» **THE TASK**
Out of the entries that follow, copy each line containing "Sparse".

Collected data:

-- ==== Sys2Proof/Machine/Errors.lean ====
section
/-! DEFINITION. The error logger (R375-R377, R384, R425), leaving service (R380, R381), temperatures and the thermal trip
(R307, R383). -/

namespace Sys2Proof.Machine

/-! ### Records (R375, R425) -/

/-- One byte of the reflected CRC-32C of R425. -/
def crc32cByte (c : Nat) (b : Byte) : Nat :=
  (List.range 8).foldl (fun c _ => if c % 2 = 1 then (c / 2) ^^^ 0x82F63B78 else c / 2) (c ^^^ b.toNat)
def crc32c (l : List Byte) : Nat := (l.foldl crc32cByte 0xFFFFFFFF) ^^^ 0xFFFFFFFF
/-- The metadata of codeword `i` of a flash page: handle, index, write sequence number, powered hours, and the CRC over the data and
what stands before it (R351). -/
def flashMeta (handle i : Nat) (p : FPage) (data : List Byte) : List Byte :=
  let l := leBytes 6 handle ++ leBytes 2 i ++ leBytes 8 p.wseq ++ leBytes 8 p.hours ++ leBytes 4 0
  l ++ leBytes 4 (crc32c (data ++ l))
/-- Codeword `i` of logical page `n` of manager `h` as it is stored, but for its parity. -/
def State.flashCw (s : State) (h n i : Nat) : Option (List Byte) :=
  let f := s.flash h
  (Sparse.get none f.map n).map (fun p =>
    let data := (List.range 4096).map (fun j => Sparse.get 0 f.data (65536 * n + 4096 * i + j))
    data ++ flashMeta (n + h * 2 ^ 30) i p data)
/-- Table 16.4. -/
def ErrRec.bytes (r : ErrRec) : List Byte :=
  let l := leBytes 4 r.seq ++ leBytes 1 r.cls ++ leBytes 1 r.code ++ leBytes 2 (r.block % 0x1000) ++ leBytes 8 r.gtc ++
    leBytes 4 r.who ++ leBytes 4 r.job ++ leBytes 8 r.addr ++ leBytes 8 r.pc ++ leBytes 8 r.info ++ leBytes 4 r.rep ++
    leBytes 8 0
  l ++ leBytes 4 (crc32c l)
/-- Register `i` of a log slot; a slot never written reads as zero. -/
def slotWord (r : Option ErrRec) (i : Nat) : Nat :=
  match r with
  | some r => leNat ((r.bytes.drop (8 * i)).take 8)
  | none => 0

/-! ### The work of a quarter, and of the device -/

/-- The job behind a wait. -/
def State.waitJob (s : State) (w : SyncWho) : Option JobId :=
  match w with
  | .thread k => some (s.thread k).job
  | .ctx c => some (s.ctx c).job
  | .hop c _ _ => some (s.ctx c).job
  | .cmd id => (s.cmd? id).map (·.job)
  | .reg _ => none
/-- A job has a task running, or an entry, in quarter `q`. -/
def State.taskIn (s : State) (q : Nat) (j : JobId) : Bool :=
  s.tasks.any (fun (e : Nat × Entry) => e.1 / 16384 == q && e.2.used && e.2.job == j) ||
    s.threads.any (fun (e : Nat × Thread) => e.1 / 65536 == q && e.2.st != .free && e.2.job == j)
/-- A job has a wait, held arrival or parked spawn in quarter `q`. -/
def State.waitIn (s : State) (q : Nat) (j : JobId) : Bool :=
  s.objs.any (fun (e : Nat × Obj) => e.1 / 65536 == q && (e.2.waiters ++ e.2.held).any (fun (w : Waiter) => s.waitJob w.who == some j)) ||
    s.spawns.any (fun (x : Spawn) => x.job == j && x.q == q && match x.phase with
      | .waiting _ => true
      | _ => false)
/-- A job has a Grinder command in quarter `q`, or a chain of a cluster there. -/
def State.cmdIn (s : State) (q : Nat) (j : JobId) : Bool :=
  s.cmds.any (fun (c : Cmd) => c.job == j && match c.unit with
    | .grind g => g / 4 == q
    | _ => false) ||
    s.ctxs.any (fun (e : Nat × Ctx) => e.1 / 1024 == q && e.2.st != .free && e.2.job == j)
/-- Roots of the job wait for entries there. -/
def Job.rootsAt (x : Job) (q : Nat) : Bool := x.phase == .rootsWait && bit x.qmask q
def State.jobIn (s : State) (q : Nat) (x : Job) : Bool :=
  s.taskIn q x.id || s.waitIn q x.id || s.cmdIn q x.id || x.rootsAt q
def State.endJobsIn (s : State) (q status : Nat) (err : Option Nat) : State :=
  (s.jobs.filter (fun (x : Job) => s.jobIn q x)).foldl (fun s (x : Job) => s.endJob x.id status err) s
/-- Every task, chain, command, request and message in the device is gone; objects lose their waiters. -/
def State.clearWork (s : State) : State :=
  { s with fabric := { s.fabric with reqs := [], flits := [] }, hostReads := [], threads := [], tasks := [], spawns := [], flagMsgs := []
           cores := s.cores.map (fun (e : Nat × Core) => (e.1, { e.2 with run := none, next := none }))
           arrs := [], vecs := [], ctxs := [], hops := [], syncMsgs := [], wakes := [], cmds := [], heldSubs := []
           objs := s.objs.map (fun (e : Nat × Obj) => (e.1, { e.2 with waiters := [], held := [] }))
           bags := [], upds := [], defers := [], moves := [], misses := [], percs := [], colls := []
           rings := s.rings.map (fun (e : Nat × Ring) => (e.1, { e.2 with fetch := none, mismatch := none })) }

/-! ### Leaving service (R380, R381) -/

/-- A store that waits at a Grinder's full queue is refused. -/
def State.refuseHeld (s : State) (u : EUnit) (id : Nat) : State :=
  let s := { s with heldSubs := s.heldSubs.filter (fun h => h.2 != id) }.regError u.blk F.GRIND.SUBMIT.CMD.reg true 1
  match s.req? id with
  | some r => s.answerReq r (.refused 0x04)
  | none => s
/-- Quarter `q` is withdrawn: its jobs end with DEVICE_FAULT; its Grinders' migrations and deferred updates are lost (R232). -/
def State.withdraw (s : State) (q : Nat) (err : Option Nat) : State :=
  let s := (s.jobs.filter (fun (x : Job) => s.jobIn q x)).foldl (fun s (x : Job) => s.endJobSevere x.id err) s
  let s := { s with moves := s.moves.filter (fun (m : Move) => m.g / 4 != q), defers := s.defers.filter (fun (d : Defer) => d.g / 4 != q) }
  let s := s.fset (blkQCTL q) F.QCTL.Q_STATUS.STATE 5
  (s.heldSubs.filter (fun h => match h.1 with
    | .grind g => g / 4 == q
    | _ => false)).foldl (fun s h => s.refuseHeld h.1 h.2) s
/-- DEGRADED: the withdrawal, for a stack, a bank, or a core for which no spare is left (R422), and the report. -/
def State.degraded (s : State) (r : ErrRec) : State :=
  let core := r.code == 0xB0 && blockKind r.block == some .qctl
  let s := if r.code = 0xAA ∨ r.code = 0xA9 ∨ core then s.withdraw (r.block / 0x100) (some r.id) else s
  let s := (s.devEvent 0 2).devEvent 1 2
  { s with err := { s.err with smbAlert := true } }
/-- FATAL: rings stop fetching, every job in flight ends with DEVICE_FAULT, the Talien ports go DOWN; with the reference
lost the PCIe ports do not stay up. -/
def State.fatal (s : State) (r : ErrRec) : State :=
  let s := s.jobs.foldl (fun s (x : Job) => s.endJobSevere x.id (some r.id)) s
  let s := s.clearWork
  let s := (List.range 18).foldl (fun s t => (s.setTl t 0).setTport t TPort.init) s
  let s := if r.code = 0xAE then
      [0, 1].foldl (fun (s : State) p => s.setPort p { s.port p with link := false, downAt := s.clk.arith }) s
    else s
  let s := (s.devEvent 0 5).devEvent 1 5
  { s with err := { s.err with fatal := true, smbAlert := true } }

/-! ### The logger (R376, R377) -/

def nextSeq (n : Nat) : Nat := if n = 0xFFFFFFFF then 1 else n + 1
/-- A record takes the next SEQ and its slot; CLASS 3 and 4 records go into the fatal journal too. -/
def State.logRec (s : State) (r : ErrRec) : State :=
  let n := nextSeq (s.fget blkSILPAOT F.SILPAOT.LOG_HEAD.SEQ)
  let r := { r with seq := n }
  let s := (s.fset blkSILPAOT F.SILPAOT.LOG_HEAD.SEQ n)
  let s := { s with err := { s.err with log := Sparse.put none s.err.log (n % 4096) (some r) } }
  if r.cls < 3 then s
  else
    let j := (s.fget blkSILPAOT F.SILPAOT.LOG_HEAD.JHEAD + 1) % 64
    let s := s.fset blkSILPAOT F.SILPAOT.LOG_HEAD.JHEAD j
    { s with err := { s.err with journal := Sparse.put none s.err.journal j (some r) } }
/-- The logger serves: reports wait through a MGMT reset (R395). -/
def State.loggerUp (s : State) : Bool := s.pow.boot != .held && !s.pow.mgmtReset
/-- ERROR_REPORT: the oldest report that waits in block `n`; its record stands in the log before anything follows. -/
def State.logReport (s : State) (n : Nat) : State :=
  match Sparse.get [] s.err.queues n with
  | [] => s
  | r :: rest =>
    let s := { s with err := { s.err with queues := Sparse.put [] s.err.queues n rest } }
    let s := s.logRec r
    if r.cls = 3 then s.degraded r else if r.cls = 4 then s.fatal r
    else if r.code = 0xA7 then s.syncPorts (r.block / 0x100)
    else if r.code = 0xA8 then (s.devEvent 0 1).devEvent 1 1
    else s
def execErrorReport (n : Nat) (s : State) : Host.Outcome State Fault Refusal :=
  .next (if s.loggerUp then s.logReport n else s)

/-! ### Temperatures (R307, R383) -/

/-- Every ARITH enable is withheld, the stacks go into self-refresh, THERMTRIP_N is asserted, THERMAL_TRIP raised. -/
def State.trip (s : State) (block sensor t : Nat) : State :=
  let s := (List.range 24).foldl (fun s k =>
    if s.fget (blkSTACK k) F.STACK.STACK_STATUS.STATE = 4 then s else s.fset (blkSTACK k) F.STACK.STACK_STATUS.STATE 2) s
  let s := { s with pow := { s.pow with thermtrip := true } }
  s.report 4 0xAF block 0 0 0 0 (sensor + 256 * min t 255)
/-- One reading against its limit: the second hot one in a row trips. -/
def State.reading (s : State) (key limit t block sensor : Nat) : State :=
  let n := if limit ≤ t then min (Sparse.get 0 s.pow.hot key + 1) 2 else 0
  let s := { s with pow := { s.pow with hot := Sparse.put 0 s.pow.hot key n } }
  if n = 2 ∧ !s.pow.thermtrip then s.trip block sensor t else s
/-- The highest last reading of a die's junction sensors. -/
def State.dieTemp (s : State) (die : Nat) : Nat :=
  ((s.pow.temps.filter (fun (e : Nat × Nat) => e.1 / 256 == die)).map (fun (e : Nat × Nat) => e.2)).foldl max 0
/-- SENSOR_READING: dies Q0 to Q3, H0, H1. -/
def execSensorReading (die : Fin 6) (sensor : BitVec 8) (temp : Nat) (s : State) : Host.Outcome State Fault Refusal :=
  let d := die.val
  let k := 256 * d + sensor.toNat
  .next (if s.pow.boot = .held then s
    else
      let s := { s with pow := { s.pow with temps := Sparse.put 0 s.pow.temps k temp, juncWin := max s.pow.juncWin temp } }
      let s := if d < 4 then s.fset (blkQCTL d) F.QCTL.Q_STATUS.TEMP (min (s.dieTemp d) 255) else s
      s.reading k 115 temp (if d < 4 then blkQCTL d else blkHCTL) sensor.toNat)
/-- STACK_TEMP_READING: the highest temperature that stack `k`'s dies report. -/
def execStackTempReading (k : Fin 24) (t : Nat) (s : State) : Host.Outcome State Fault Refusal :=
  .next (if s.pow.boot = .held then s
    else
      let s := s.stackTemp k.val t
      let s := { s with pow := { s.pow with stackWin := max s.pow.stackWin t } }
      s.reading (4096 + k.val) 105 t (blkQCTL (k.val / 6)) (k.val % 6))

end Sys2Proof.Machine
end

» **RESULT OF THE TASK**
  (Sparse.get none f.map n).map (fun p =>
    let data := (List.range 4096).map (fun j => Sparse.get 0 f.data (65536 * n + 4096 * i + j))
  let s := { s with err := { s.err with log := Sparse.put none s.err.log (n % 4096) (some r) } }
    { s with err := { s.err with journal := Sparse.put none s.err.journal j (some r) } }
  match Sparse.get [] s.err.queues n with
    let s := { s with err := { s.err with queues := Sparse.put [] s.err.queues n rest } }
  let n := if limit ≤ t then min (Sparse.get 0 s.pow.hot key + 1) 2 else 0
  let s := { s with pow := { s.pow with hot := Sparse.put 0 s.pow.hot key n } }
      let s := { s with pow := { s.pow with temps := Sparse.put 0 s.pow.temps k temp, juncWin := max s.pow.juncWin temp } }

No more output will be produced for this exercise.